Monday, July 11, 2011

9th Circuit upholds state in Cook Inlet case

We told you over the weekend about a lawsuit the commercial fishing industry filed against the state concerning salmon management in Upper Cook Inlet.

Now, today, the 9th U.S. Circuit Court of Appeals in San Francisco has issued an opinion favoring the state in a case four commercial gillnetters brought in 2007.

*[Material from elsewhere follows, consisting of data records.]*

-- ==== Sys2Proof/Machine/Coll.lean ====
section
/-!
DEFINITION. Machine/Coll.lean: group descriptors and the start and end of an open collective (spec/09 R301 to R318; spec/04 R156 to R165).
-/
namespace Sys2Proof.Machine

/-! ### Groups (09 R302, R304) -/

/-- Whether one axis of a group descriptor breaks a condition of R304. -/
def State.axisBad (s : State) (mask origin extent i : Nat) : Bool :=
  let o := axis origin i
  let x := axis extent i
  if mask.testBit i then
    decide (x = 0) || (if s.axisRing i then decide (s.axisSize i < x) else decide (s.axisSize i < o + x))
  else decide (x ≠ 1) || (if s.axisRing i then decide (s.axisSize i < x) else decide (s.axisSize i < o + x))

/-- A GROUP_BAD condition (09 R304); ORIGIN_e + EXTENT_e above 128 is the condition of axis e. -/
def State.groupBad (s : State) (mask origin extent : Nat) : Bool :=
  (List.range 5).any (s.axisBad mask origin extent) || decide (65536 < grpSize ⟨0, origin, extent, 0⟩)

/-- An entry is busy: an open collective of its group is active here, or the loaded Score names it (09 R304). -/
def State.groupBusy (s : State) (h : Nat) : Bool := s.activeColls.any (fun x => decide (x.group = h)) || s.scoreNames h

/-- What refused collectives of a group left (04 R162) goes with its entry (log entry 29). -/
def State.forgetColls (s : State) (h : Nat) : State :=
  (s.putColls (s.colls.filter (fun x => decide (x.group ≠ h) || decide (x.mode = 0))))

/-- A group descriptor (09 R302, R304). -/
def State.groupDesc (s : State) (d : Desc) (w0 origin extent : Nat) : State :=
  let h := bitsOf w0 11 0
  let have_ := (s.group h).isSome
  if w0.testBit 17 then
    if !have_ then s.complete d 0
    else if s.groupBusy h then s.complete d 0x37
    else ((s.forgetColls h).setGroup h none).complete d 0
  else if s.groupBad (bitsOf w0 16 12) origin extent then s.complete d 0x36
  else if have_ && s.groupBusy h then s.complete d 0x37
  else ((s.forgetColls h).setGroup h (some ⟨w0, origin, extent, 0⟩)).complete d 0

/-- GROUP (09 R301 to R304; 11 R364). -/
def execGroup (d : Desc) (w0 w1 w2 _w3 : BitVec 64) (s : State) : Host.Outcome State Fault Refusal :=
  .next (s.serve d (fun t => t.groupDesc d w0.toNat (bitsOf w1.toNat 39 0) (bitsOf w2.toNat 39 0)))

/-! ### Fields of a start descriptor (09 R310) -/

/-- The fields of a start descriptor. -/
structure CollArgs where
  op : Nat
  fallback : Bool
  any : Bool
  dkind : Nat
  sat : Bool
  rm : Nat
  outfmt : Nat
  cfmt : Nat
  paths : Nat
  rootRank : Nat
  group : Nat
  w : Nat
  hi : Nat
  lo : Nat
  elems : Nat
  dest : Nat
  stream : Nat
  tag : Nat
  clusters : Nat
  chime : Nat
  lane : Nat
  reserved : Bool

/-- The fields read from the words of a body; a BARRIER is INT32 whatever the format fields hold (09 R308, R310). -/
def collArgs (ws : List Nat) : CollArgs :=
  let w := fun i => ws.getD i 0
  let op := bitsOf (w 0) 63 60
  { op := op, fallback := (w 0).testBit 59, any := (w 0).testBit 58, dkind := bitsOf (w 0) 57 56, sat := (w 0).testBit 55
    rm := bitsOf (w 0) 54 53, outfmt := if op = 7 then 10 else bitsOf (w 0) 52 49, cfmt := if op = 7 then 10 else bitsOf (w 0) 48 45
    paths := bitsOf (w 0) 37 32, rootRank := bitsOf (w 0) 27 12, group := bitsOf (w 0) 11 0, w := bitsOf (w 1) 63 48
    hi := bitsOf (w 1) 31 16, lo := bitsOf (w 1) 15 0, elems := bitsOf (w 2) 39 0, dest := bitsOf (w 3) 47 0
    stream := bitsOf (w 4) 63 48, tag := w 5, clusters := w 6 + w 7 * 2 ^ 64 + w 8 * 2 ^ 128, chime := bitsOf (w 9) 14 0
    lane := bitsOf (w 10) 31 0
    reserved := decide (bitsOf (w 0) 44 38 ≠ 0) || decide (bitsOf (w 0) 31 28 ≠ 0) || decide (bitsOf (w 1) 47 32 ≠ 0) ||
      decide (bitsOf (w 2) 63 40 ≠ 0) || decide (bitsOf (w 3) 63 48 ≠ 0) || decide (bitsOf (w 4) 47 0 ≠ 0) ||
      decide (bitsOf (w 9) 63 15 ≠ 0) || decide (bitsOf (w 10) 63 32 ≠ 0) }

/-- CHUNKS (09 R308, R311). -/
def CollArgs.chunks (a : CollArgs) : Nat :=
  if a.op = 7 then 1 else (a.elems + chunkE a.cfmt - 1) / max (chunkE a.cfmt) 1

/-- The stripe count NB (09 R313): 0 with no chunk at or above COLL_THRESH. -/
def State.stripes (s : State) (a : CollArgs) : Nat :=
  if a.chunks * 480 < s.reg F.COLL_CFG_COLL_THRESH then 1 else min a.paths a.chunks

/-- CLUSTER[k] (09 R310). -/
def CollArgs.cluster (a : CollArgs) (k : Nat) : Nat := a.clusters >>> (6 * k) % 64

/-- The node is the root of a group of n ranks. -/
def CollArgs.root (a : CollArgs) (n : Nat) : Bool := decide (a.lo = 0) && decide (a.hi + 1 = n)

/-- A check of step 3 of R311 fails: a field out of range, a reserved field or code. -/
def State.collFieldBad (s : State) (a : CollArgs) (n : Nat) : Bool :=
  a.reserved || !decide (a.op ∈ ([1, 2, 5, 7] : List Nat)) || decide (10 < a.cfmt) || decide (10 < a.outfmt) || decide (a.rm = 3) ||
  decide (a.dkind = 3) || decide (a.paths = 0) || decide (32 < a.paths) || decide (a.w = 0) || !isNode n a.lo a.hi ||
  decide (n ≤ a.rootRank) || decide (8388607 < a.chunks) || s.scoreChime a.chime ||
  (decide (a.dkind = 1) && decide (bitsOf a.dest 47 46 = 3))

/-- A check of step 4 of R311 fails: DKIND against the node and OP, and the conditions of 04 R165. R311 answers COLL_BAD for
these where R165 has the allocator answer FMT_BAD: the model takes R311's code (DESIGN CHOICE, log entry 70). -/
def State.collKindBad (s : State) (a : CollArgs) (n : Nat) : Bool :=
  (decide (a.dkind = 0) == a.root n) || (decide (a.dkind = 2) && (!decide (a.op ∈ ([1, 5] : List Nat)) || s.running)) ||
  (decide (a.outfmt ≠ a.cfmt) && decide (a.outfmt ≠ 0))

/-- The completion code of the checks of R311, in order; 0 when all pass. -/
def State.collCode (s : State) (a : CollArgs) : Nat :=
  match s.group a.group with
  | none => 0x36
  | some g =>
    if s.scoreNames a.group then 0x37
    else if grpDeviceMember g then 0x38
    else if s.collFieldBad a (grpSize g) || s.collKindBad a (grpSize g) then 0x38
    else if (List.range (s.stripes a)).any (fun k => s.taFenced (a.cluster k)) then 0x16
    else 0

/-! ### The claim (04 R156, R158, R160; 09 R312) -/

/-- LEVELS of the Bushels of a collective (09 R312). -/
def CollArgs.levels (a : CollArgs) : Nat := if a.any then 1 else levelsOf (a.hi + 1 - a.lo)

/-- DEST of the record of stripe k (09 R312): a handle or set rises by k. -/
def CollArgs.destK (a : CollArgs) (k : Nat) : Nat :=
  if a.dkind = 2 ∨ (a.dkind = 1 ∧ bitsOf a.dest 47 46 = 2) then a.dest else stripeDest a.dest k

/-- The words of the record of stripe k (04 R164; 09 R312). -/
def CollArgs.record (a : CollArgs) (n seq nb k pecks base : Nat) : List Nat :=
  [2 ^ 63 + b2n a.any * 2 ^ 62 + n * 2 ^ 32 + seq * 2 ^ 16 + a.group,
   b2n (a.root n) * 2 ^ 43 + b2n a.sat * 2 ^ 42 + a.rm * 2 ^ 40 + a.outfmt * 2 ^ 36 + a.cfmt * 2 ^ 32 + a.hi * 2 ^ 16 + a.lo,
   a.levels * 2 ^ 48 + a.w * 2 ^ 32 + pecks % 512 * 2 ^ 16 + base,
   k * 2 ^ 32 + nb * 2 ^ 23 + a.chunks,
   a.dkind * 2 ^ 48 + a.destK k,
   a.chime,
   a.stream * 2 ^ 32 + a.lane,
   0]

/-- A free record of a cluster outside the Score's reserved ones: the lowest-numbered (04 R158, R160; DESIGN CHOICE, log entry 29). -/
def State.freeRecord (s : State) (c : Nat) : Option Nat :=
  (List.range 64).find? (fun r => decide (s.reg F.TALLY_CFG_SCORE_RECORDS ≤ r) && decide (r ∉ s.recsOf c))

/-- The claim of the Bushels of stripes, in order: the records taken with the state that holds them; none when one cannot be had
(04 R160). A Bushel's wait for inputs runs from its claim (04 R168). -/
def State.claim (s : State) (a : CollArgs) (n seq nb : Nat) : List Nat → Option (List (Nat × Nat) × State)
  | [] => some ([], s)
  | k :: t =>
    let c := a.cluster k
    let pecks := pecksOf a.w a.levels a.cfmt
    match (s.freeRuns c).find? (fun r => decide (pecks ≤ r.2)), s.freeRecord c with
    | some run, some r =>
      if pecks ≤ 512 then
        let s1 := (s.writeRecord c r (a.record n seq nb k pecks run.1)).setBushel c r { Bushel.reset with last := s.toll }
        match State.claim s1 a n seq nb t with
        | some q => some ((c, r) :: q.1, q.2)
        | none => none
      else none
    | _, _ => none

/-! ### The start (09 R311, R312) -/

/-- The next sequence number of a group taken (09 R312, R318). -/
def State.takeNumber (s : State) (h : Nat) (g : Grp) : State :=
  (s.setGroup h (some { g with next := (g.next + 1) % 65536 })).count F.COLL_COUNTS_STARTED

/-- Cells that waited for a collective go to the tally engines (04 R167; 09 R312). -/
def State.releaseCells (s : State) (h seq : Nat) : State :=
  let mine := fun (p : Parked) => match p.cell with | some x => decide (tGroup x = h) && decide (tSeq x = seq) | none => false
  let due := s.parked.filter mine
  let s1 := (s.putParked (s.parked.filter (fun p => !mine p))).showPark
  due.foldl (fun t p => match p.cell with | some x => t.tallyCell p.die x | none => t) s1

/-- A collective whose claim was refused: it completes, and `mode` says what its cells get (04 R162; 09 R312). -/
def State.refuseColl (s : State) (d : Desc) (a : CollArgs) (seq nb code mode : Nat) : State :=
  let x := Coll.mk d a.group seq a.tag [] [] mode a.dest nb a.chunks none
  (((s.putColls (s.colls ++ [x])).complete d code a.tag (seq + 2 ^ 16)).releaseCells a.group seq)

/-- A start descriptor (09 R311 to R313; 04 R160, R162). -/
def State.collStart (s : State) (d : Desc) (a : CollArgs) : State :=
  let code := s.collCode a
  match s.group a.group with
  | none => s.complete d code a.tag
  | some g =>
    if code ≠ 0 then s.complete d code a.tag
    else
      let seq := g.next
      let nb := s.stripes a
      let s0 := s.takeNumber a.group g
      let s1 := (s0.putColls (s0.colls.filter (fun x => decide (x.mode = 0) || decide (x.group ≠ a.group) || decide (x.seq ≠ seq))))
      if a.op ≠ 7 ∧ a.elems = 0 then s1.complete d 1 a.tag (seq + 2 ^ 16)
      else if 1024 ≤ s1.activeColls.length then s1.refuseColl d a seq nb 0x39 1
      else match s1.claim a (grpSize g) seq nb (List.range nb) with
        | some q =>
          let x := Coll.mk d a.group seq a.tag q.1 q.1 0 a.dest nb a.chunks none
          ((q.2.putColls (q.2.colls ++ [x])).showColls).releaseCells a.group seq
        | none =>
          if a.fallback then (s1.count F.COLL_COUNTS_FALLBACKS).refuseColl d a seq nb 3 (if a.dkind = 2 then 3 else 2)
          else s1.refuseColl d a seq nb 0x30 1

/-- COLL_START (00 R22; 04 R156, R158, R160 to R162, R164, R165; 09 R306, R308, R310 to R313, R317, R326). -/
def execCollStart (d : Desc) (ws : List (BitVec 64)) (s : State) : Host.Outcome State Fault Refusal :=
  .next (s.serve d (fun t => t.collStart d (collArgs (ws.map BitVec.toNat))))

/-- An end descriptor (09 R315): the collective ends with CANCELLED, and this descriptor is done. -/
def State.collEnd (s : State) (d : Desc) (h seq : Nat) : State :=
  match s.activeColls.find? (fun x => decide (x.group = h) && decide (x.seq = seq)) with
  | some x => (s.endColl x 0x35).complete d 0
  | none => s.complete d 0x3A

/-- COLL_END (04 R161; 09 R314, R315). -/
def execCollEnd (d : Desc) (g : BitVec 12) (seq : BitVec 16) (s : State) : Host.Outcome State Fault Refusal :=
  .next (s.serve d (fun t => t.collEnd d g.toNat seq.toNat))

end Sys2Proof.Machine
end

Here's the top of the appeals court opinion:

Plaintiffs Dyer L. Vandevere, John McCombs, Gary Hollier, and John Jent fish commercially for salmon in the waters of Alaska's Upper Cook Inlet. State-issued entry permits and shore fishery leases allow them to fish there. After Alaska promulgated regulations that shorten the fishing year and limit the number of salmon that commercial fishers may harvest, Plaintiffs brought this action against Defendant Denby Lloyd, who is the Commissioner of the Fisheries for the State of Alaska (the "Commissioner of the Fisheries"), asking the district court to declare those regulations unconstitutional as a taking of property without just compensation and as a violation of Plaintiffs' due process rights. The district court granted summary judgment in favor of the Commissioner of the Fisheries. On de novo review, Ward v. Ryan, 623 F.3d 807, 810 (9th Cir. 2010), we affirm.